Introduction

Paliperidone is the major active metabolite of risperidone currently approved for the treatment of schizophrenia. A once-daily extended-release formulation (ER) INVEGA® was developed using an oral osmotic pump technology. Later, two long-acting injectable (LAI) paliperidone palmitate formulations were developed and approved for a once-monthly (PP1M: INVEGA® SUSTENNA®), once-every-3-months injection intervals (PP3M: INVEGA® TRINZA™), and, recently, once-every-6 months injection interval (PP6M: INVEGA HAFYERA™). All the LAI products were subcutaneously injected.

Paliperidone LAI products have unique pharmacokinetic properties characterized by a rate of drug absorption that is slower than their rate of elimination; hence, they exhibit flip-flop kinetics. Therefore, the shape of the terminal phase of the pharmacokinetic profile of these products reflects the rate of absorption, rather than the rate of elimination, as is usually referred as flip-flop PK [1].

The recommended dosage regimens for the LAI products, the management of missed doses, the switching strategy to formulations (oral to PP1M, PP1M to PP3M, and PP3M to PP6M) were based on model-based simulations conducted using population PK models. For this reason, the quality and the reliability of the population PK model plays a central role for supporting regulatory decision [2, 3], and for informing the appropriate patents used to protect the methodology for dose selection and for handling missed doses [4, 5].

In this framework, the structure and the predictive performance of the PK models are instrumental for qualifying the simulation results and for justifying the proposed dosing strategies, considering that different models can lead to different recommended dosing and switching strategies.

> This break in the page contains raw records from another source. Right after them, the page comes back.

-- ==== Sys2Proof/Tests/Slice0.lean ====
section
/-! SUPPORT. Tests on single words and single steps, their expected results from 95_test_vectors, and for
each obligation with hypotheses a state and operands that meet them. -/

namespace Sys2Proof.Tests

open Sys2Proof.Machine

/-! The states the tests use. -/

/-- Values for the OPEN parameters. -/
def params : OpenParams where
  resetMode := .pulsed
  idString := "panel"
  adcFullScale := .bits10
  portStrategy := .direct
  pinBase := PinMap.straight
  pinAddOn := PinMap.straight
  altBoard := false
  touchPins := some ⟨⟨7, 0⟩, ⟨7, 1⟩, ⟨7, 2⟩, ⟨7, 3⟩⟩
  vRamStart := 0x48
  vRamEnd := 0x49
  tWrLow := 0
  tWrHigh := 0
  tSetup := 0
  tHold := 0

/-- The decided configuration. -/
def cfg : Cfg := Cfg.decided params

/-- After reset. -/
def atReset : State := State.resetWith cfg

/-- In `Ready` with the configuration `c`, the pins idle and only `CFG` in the trace. -/
def readyWith (c : Cfg) : State :=
  { State.resetWith c with
    life := .ready
    orient := 1
    pinsConfigured := true
    pins := Pins.undriven.idle c
    out := OutFile.configure [] c Pins.undriven
    trace := [.cfg] }

/-- In `Ready`, as the vectors of sections 3 to 6 start. -/
def ready : State := readyWith cfg

/-- The decided configuration with touch. -/
def touchCfg : Cfg := { cfg with hasTouch := true }

/-- In `Ready` with touch and the readings `l` to come. -/
def touchReady (l : List Reading) : State := { readyWith touchCfg with adcIn := l }

/-- A `READTOUCH` in progress, `n` triples thrown away, with the retry cap given. -/
def sampler (cap : Option Nat) (n : Nat) (l : List Reading) : State :=
  { readyWith { touchCfg with touchRetryCap := cap } with busy := true, sampling := some n, adcIn := l }

/-- A block in `Ready` with the configuration `c` and one command presented. -/
def given (c : Cfg) (i : Instr) : State := { readyWith c with cmds := [encode i] }

/-- `SETWINDOW`'s registers as vectors W1 to W4 list them. -/
def bounds (t : State) : List Nat := [t.hs.toNat, t.he.toNat, t.vs.toNat, t.ve.toNat]

/-- What a next state answers to a question. -/
def ask {α : Type} (r : Result) (q : State → α) : Option α :=
  match r with
  | .next t => some (q t)
  | .fault _ => none
  | .refused _ => none

/-- The refusal of an answer. -/
def refusal (r : Result) : Option Refusal :=
  match r with
  | .next _ => none
  | .fault _ => none
  | .refused x => some x

/-! Words written out from the spec's encodings (sections 3 to 7). -/

theorem test_decode_wrcmd : decode 0x010000220000000000000000 = .ok (.wrcmd 0x0022) := by decide

theorem test_decode_wrdata : decode 0x020012340000000000000000 = .ok (.wrdata 0x1234) := by decide

theorem test_decode_wrcmddata :
    decode 0x0300004E013F000000000000 = .ok (.wrcmddata 0x004E 0x01 0x3F) := by decide

theorem test_decode_wrdata88 : decode 0x0400F8000000000000000000 = .ok (.wrdata88 0xF8 0x00) := by decide

theorem test_decode_wrreg : decode 0x10000122FFFF000000000000 = .ok (.wrreg 0x22 0xFFFF) := by decide

theorem test_decode_setorient : decode 0x20FE00000000000000000000 = .ok (.setorient 2) := by decide

theorem test_decode_orientxy : decode 0x210000050007000000000000 = .ok (.orientxy 5 7) := by decide

theorem test_decode_setwindow : decode 0x220000050007000200030000 = .ok (.setwindow 5 7 2 3) := by decide

theorem test_decode_closewindow : decode 0x23FFFFFFFFFFFFFFFFFFFFFF = .ok .closewindow := by decide

theorem test_decode_setpoint :
    decode 0x240000EF013F000000001234 = .ok (.setpoint 239 319 0x1234) ∧
      decode 0x24000000000012345678FFFF = .ok (.setpoint 0 0 0xFFFF) := by decide

theorem test_decode_fastfill :
    decode 0x2500000A0014000C0015F800 = .ok (.fastfill 10 20 12 21 0xF800) := by decide

theorem test_decode_begin : decode 0x300000000000000000000000 = .ok .begin := by decide

theorem test_decode_setbacklight :
    decode 0x310100000000000000000000 = .ok (.setbacklight 1) ∧
      decode 0x31FE00000000000000000000 = .ok (.setbacklight 0) := by decide

theorem test_decode_setintensity : decode 0x328000000000000000000000 = .ok (.setintensity 128) := by decide

theorem test_decode_whoami : decode 0x330000000000000000000000 = .ok .whoami := by decide

theorem test_decode_readtouch : decode 0x340000000000000000000000 = .ok .readtouch := by decide

/-- X5: OP 0x26. -/
theorem test_decode_reserved :
    decode 0x260000000000000000000000 = .error (.reservedOpcode 0x26) := by decide

/-- Section 5: the words of `SETPOINT 319, 239, 0` and of F2. -/
theorem test_encode_words :
    encode (.setpoint 319 239 0) = 0x2400013F00EF000000000000 ∧
      encode (.fastfill 3 2 0 0 0xFFFF) = 0x25000003000200000000FFFF ∧
      encode (.wrreg 0x11 0x6830) = 0x100000116830000000000000 := by decide

/-- A table row's number is the whole command word. -/
theorem test_table_word :
    decodeTableWord 96 0x250000000000000000000000 = some (.fastfill 0 0 0 0 0) ∧
      decodeTableWord 96 0x350000000000000000000000 = none := by decide

/-! Assembly text (30_encoding R88; programs P1 and P4). -/

theorem test_text_setpoint :
    assembleText "SETPOINT 0, 0, 0xFFFF ; white".toList = some 0x24000000000000000000FFFF := by decide

theorem test_text_sleep : assembleText "  SLEEP".toList = some 0x310000000000000000000000 := by decide

/-! Ill-formed terms, one for each check. -/

theorem test_cfg_valid : cfg.valid = true ∧ touchCfg.valid = true := by decide

theorem test_ill_formed_count : (AsmLine.mk (.cmd .wrcmd) []).countOk = false ∧
    assemble ⟨.cmd .wrcmd, []⟩ = none := by decide

theorem test_ill_formed_range : (AsmLine.mk (.cmd .wrdata88) [256, 0]).rangesOk = false ∧
    assemble ⟨.cmd .wrdata88, [256, 0]⟩ = none := by decide

theorem test_ill_formed_size : ({ cfg with h := 257 } : Cfg).sizeOk = false ∧
    ({ cfg with h := 257 } : Cfg).valid = false := by decide

theorem test_ill_formed_strobe : ({ cfg with wrIdle := false } : Cfg).strobeOk = false ∧
    ({ cfg with wrIdle := false } : Cfg).valid = false := by decide

theorem test_ill_formed_delays : ({ cfg with tSlpout := 29999999 } : Cfg).delaysOk = false ∧
    ({ cfg with tSlpout := 29999999 } : Cfg).valid = false := by decide

theorem test_ill_formed_regs :
    ({ cfg with regmap := { cfg.regmap with xRamAddr := 0x22 } } : Cfg).regsOk = false ∧
      ({ cfg with regmap := { cfg.regmap with xRamAddr := 0x22 } } : Cfg).valid = false := by decide

theorem test_ill_formed_init : ({ cfg with initSeq := cfg.initSeq.eraseIdx 5 } : Cfg).initSeqOk = false ∧
    ({ cfg with initSeq := cfg.initSeq.eraseIdx 5 } : Cfg).valid = false := by decide

theorem test_ill_formed_pins :
    ({ cfg with pinAddOn := { PinMap.straight with cs := ⟨0, 0⟩ } } : Cfg).pinsOk = false ∧
      ({ cfg with pinAddOn := { PinMap.straight with cs := ⟨0, 0⟩ } } : Cfg).valid = false := by decide

theorem test_ill_formed_touch : ({ touchCfg with touchPins := none } : Cfg).touchOk = false ∧
    ({ touchCfg with touchPins := none } : Cfg).valid = false := by decide

/-- Two electrodes on one pin, and an electrode on the pin of D[0]. -/
theorem test_ill_formed_touch_pins :
    touchCfg.touchPinsOk ⟨⟨7, 0⟩, ⟨7, 0⟩, ⟨7, 2⟩, ⟨7, 3⟩⟩ = false ∧
      touchCfg.touchPinsOk ⟨⟨7, 0⟩, ⟨7, 1⟩, ⟨7, 2⟩, ⟨0, 0⟩⟩ = false := by decide

/-- A VCOM write to an index outside the table of R93. -/
theorem test_ill_formed_vcom :
    ({ cfg with initSeq := cfg.initSeq.set 8 (.write 0x99 0) } : Cfg).initSeqOk = false := by decide

/-! One step of each command. -/

/-- P-WRCMD-hi. -/
theorem test_wrcmd_high_byte_not_sent :
    ask (exec (.wrcmd 0xAB22) ready) (fun t => t.trace.drop 1) = some
      [.sig .dc false, .sig .cs false, .sig .wr false, .data 0x22, .sig .wr true, .sig .cs true] := by decide

/-- P-WRCMD-2. -/
theorem test_wrcmd_two_transfers :
    ask (exec (.wrcmd 0x0022) (readyWith { cfg with cmdXfers := .two })) (fun t =>
      (t.trace.drop 1, l2 t.cfg t.trace)) = some
      ([.sig .dc false, .sig .cs false, .sig .wr false, .data 0x00, .sig .wr true, .sig .wr false, .data 0x22,
        .sig .wr true, .sig .cs true], [.sel 0x0022]) := by decide

/-- P-WRDATA, with no index sent yet. -/
theorem test_wrdata_high_byte_first :
    ask (exec (.wrdata 0x1234) ready) (fun t => (t.trace.drop 1, l2 t.cfg t.trace)) = some
      ([.sig .dc true, .sig .cs false, .sig .wr false, .data 0x12, .sig .wr true, .sig .wr false, .data 0x34,
        .sig .wr true, .sig .cs true], [.bad, .bad]) := by decide

/-- P-WRCMDDATA. -/
theorem test_wrcmddata_one_bracket :
    ask (exec (.wrcmddata 0x004E 0x01 0x3F) ready) (fun t => (t.trace.drop 1, l2 t.cfg t.trace)) = some
      ([.sig .dc false, .sig .cs false, .sig .wr false, .data 0x4E, .sig .wr true, .sig .dc true,
        .sig .wr false, .data 0x01, .sig .wr true, .sig .wr false, .data 0x3F, .sig .wr true, .sig .cs true],
        [.sel 0x4E, .write 0x4E 0x013F]) := by decide

/-- P-WRDATA88. -/
theorem test_wrdata88 :
    ask (exec (.wrdata88 0xF8 0x00) ready) (fun t => (t.trace.drop 1, l1 t.cfg t.trace)) = some
      ([.sig .dc true, .sig .cs false, .sig .wr false, .data 0xF8, .sig .wr true, .sig .wr false, .data 0x00,
        .sig .wr true, .sig .cs true], [.dat 0xF8, .dat 0x00]) := by decide

/-- R-1, and the levels of the output register after it: D = 0x30 in bits 0 to 7, CS, DC, WR, RD, RST at 1. -/
theorem test_wrreg :
    ask (exec (.wrreg 0x11 0x6830) ready) (fun t => (l1 t.cfg t.trace, l2 t.cfg t.trace, t.out)) = some
      ([.cmd 0x11, .dat 0x68, .dat 0x30], [.sel 0x11, .write 0x11 0x6830], [(0, 0x1F30)]) := by decide

/-- Section 5, `SETORIENT` with F = 7. -/
theorem test_setorient : ask (exec (.setorient 3) ready) (fun t => (t.orient, t.trace)) = some (3, [.cfg]) := by
  decide

/-- Section 5, `ORIENTXY 5, 7` at orientations 0 and 2. -/
theorem test_orientxy :
    ask (exec (.orientxy 5 7) { ready with orient := 0 }) (fun t => t.responses) = some [.xy 0x000700EA] ∧
      ask (exec (.orientxy 5 7) { ready with orient := 2 }) (fun t => t.responses) = some [.xy 0x01380005] := by decide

Historically, different structural models (referred as ‘traditional approach’) were developed to characterize the time-course of the absorption-rate-limited paliperidone PK for the ER and LAI products (PP1M and PP3M) using a conventional compartmental modeling approach. To date no structural model describing the population PK of PP6M has been published.

Recently, the convolution-based modeling approach was proposed as a powerful and flexible tool for modeling complex absorption pharmacokinetics of ER and LAI products, and for maximizing the benefit-risk ratio of a treatment [6].

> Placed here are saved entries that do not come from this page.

-- ==== Sys2Proof/Machine/Commands.lean ====
section
/-! DEFINITION. The meanings of the sixteen command words (section 10.5): each is the processor's word write of its code and
argument to control block offset 00h, taken by the command engine as its rule says. -/

namespace Sys2Proof.Machine

/-- GO OFFLINE (R157). -/
def execGoOffline (arg : Byte) (s : State) : Host.Outcome State Fault Refusal :=
  .next (s.giveCommand (Command.code .goOffline) arg)

/-- GO QUIET (R156, R121). -/
def execGoQuiet (arg : Byte) (s : State) : Host.Outcome State Fault Refusal :=
  .next (s.giveCommand (Command.code .goQuiet) arg)

/-- GO ONLINE (R155). -/
def execGoOnline (arg : Byte) (s : State) : Host.Outcome State Fault Refusal :=
  .next (s.giveCommand (Command.code .goOnline) arg)

/-- LOAD SETTINGS as it is taken (R160). -/
def execLoadSettings (arg : Byte) (s : State) : Host.Outcome State Fault Refusal :=
  .next (s.giveCommand (Command.code .loadSettings) arg)

/-- LOAD WINDOWS as it is taken (R10). -/
def execLoadWindows (arg : Byte) (s : State) : Host.Outcome State Fault Refusal :=
  .next (s.giveCommand (Command.code .loadWindows) arg)

/-- START ONCE n (R110, R111). -/
def execStartOnce (arg : Byte) (s : State) : Host.Outcome State Fault Refusal :=
  .next (s.giveCommand (Command.code .startOnce) arg)

/-- START CONTINUOUS n (R110, R112, R113). -/
def execStartContinuous (arg : Byte) (s : State) : Host.Outcome State Fault Refusal :=
  .next (s.giveCommand (Command.code .startContinuous) arg)

/-- STOP n (R120). -/
def execStop (arg : Byte) (s : State) : Host.Outcome State Fault Refusal :=
  .next (s.giveCommand (Command.code .stop) arg)

/-- ABORT n (R122). -/
def execAbort (arg : Byte) (s : State) : Host.Outcome State Fault Refusal :=
  .next (s.giveCommand (Command.code .abort) arg)

/-- CLEAR n (R126). -/
def execClear (arg : Byte) (s : State) : Host.Outcome State Fault Refusal :=
  .next (s.giveCommand (Command.code .clear) arg)

/-- MARK CHANGED w (R24). -/
def execMarkChanged (arg : Byte) (s : State) : Host.Outcome State Fault Refusal :=
  .next (s.giveCommand (Command.code .markChanged) arg)

/-- RELEASE LOCKS (R37). -/
def execReleaseLocks (arg : Byte) (s : State) : Host.Outcome State Fault Refusal :=
  .next (s.giveCommand (Command.code .releaseLocks) arg)

/-- FREEZE FIRST (R153). -/
def execFreezeFirst (arg : Byte) (s : State) : Host.Outcome State Fault Refusal :=
  .next (s.giveCommand (Command.code .freezeFirst) arg)

/-- FREEZE SECOND (R153). -/
def execFreezeSecond (arg : Byte) (s : State) : Host.Outcome State Fault Refusal :=
  .next (s.giveCommand (Command.code .freezeSecond) arg)

/-- SOFT RESET, stages 1 and 2 (R163). -/
def execSoftReset (arg : Byte) (s : State) : Host.Outcome State Fault Refusal :=
  .next (s.giveCommand (Command.code .softReset) arg)

/-- A command word of a code given to no command (R149). -/
def execUnknownCommand (code arg : Byte) (s : State) : Host.Outcome State Fault Refusal :=
  .next (s.giveCommand code arg)

end Sys2Proof.Machine
end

Using this approach, the time course of the drug concentration can be described by convolving an input function with a disposition and elimination function when input and disposition functions are described by parametric models. This methodology provides a tool for developing an integrated modeling approach for describing the PK of the different LAI products using a common structural model for absorption and disposition but with a parameter-specific characterization of the drug absorption process. One of the benefits of this modeling approach is the possibility to dispose of a modeling framework for optimizing the development of alternative LAI products by identify the in vivo input function regulating the drug release suitable for delivering the expected exposure level at selected times.

The objectives of the present paper were: (a) to implement a convolution-based model for paliperidone ER and LAI products for describing the paliperidone PK resulting from the ER, PP1M, and PP3M product administrations, (b) to compare the performance of the traditional and convolution-based models, (c) to show how the convolution-based modeling approach is instrumental for supporting a model-informed drug development (MIDD) by evaluating the feasibility and the characteristics of a possible new paliperidone LAI once-a-year product.

Methods

Data

The paliperidone ER PK data were generated in a dose proportionality, open-label, randomized, 5-treatment, 5-period crossover study in 45 healthy males at dose levels of 3 mg, 6 mg, 9 mg, 12 mg, and 15 mg. The mean PK data were extracted from the European Medicines Agency scientific discussion document and used for model development [7].

The paliperidone PP1M PK data were generated in a single-dose, open label, randomized, parallel group study designed to evaluate the dose proportionality of 4 fixed doses of paliperidone: 25 mg, 50 mg, 100 mg, and 150 mg [8]. A total of 201 patients with schizophrenia were randomized to receive a single paliperidone injection in either the deltoid or the gluteal muscle. The mean data associated with the injections in the deltoid muscle at the different doses were used in the analysis.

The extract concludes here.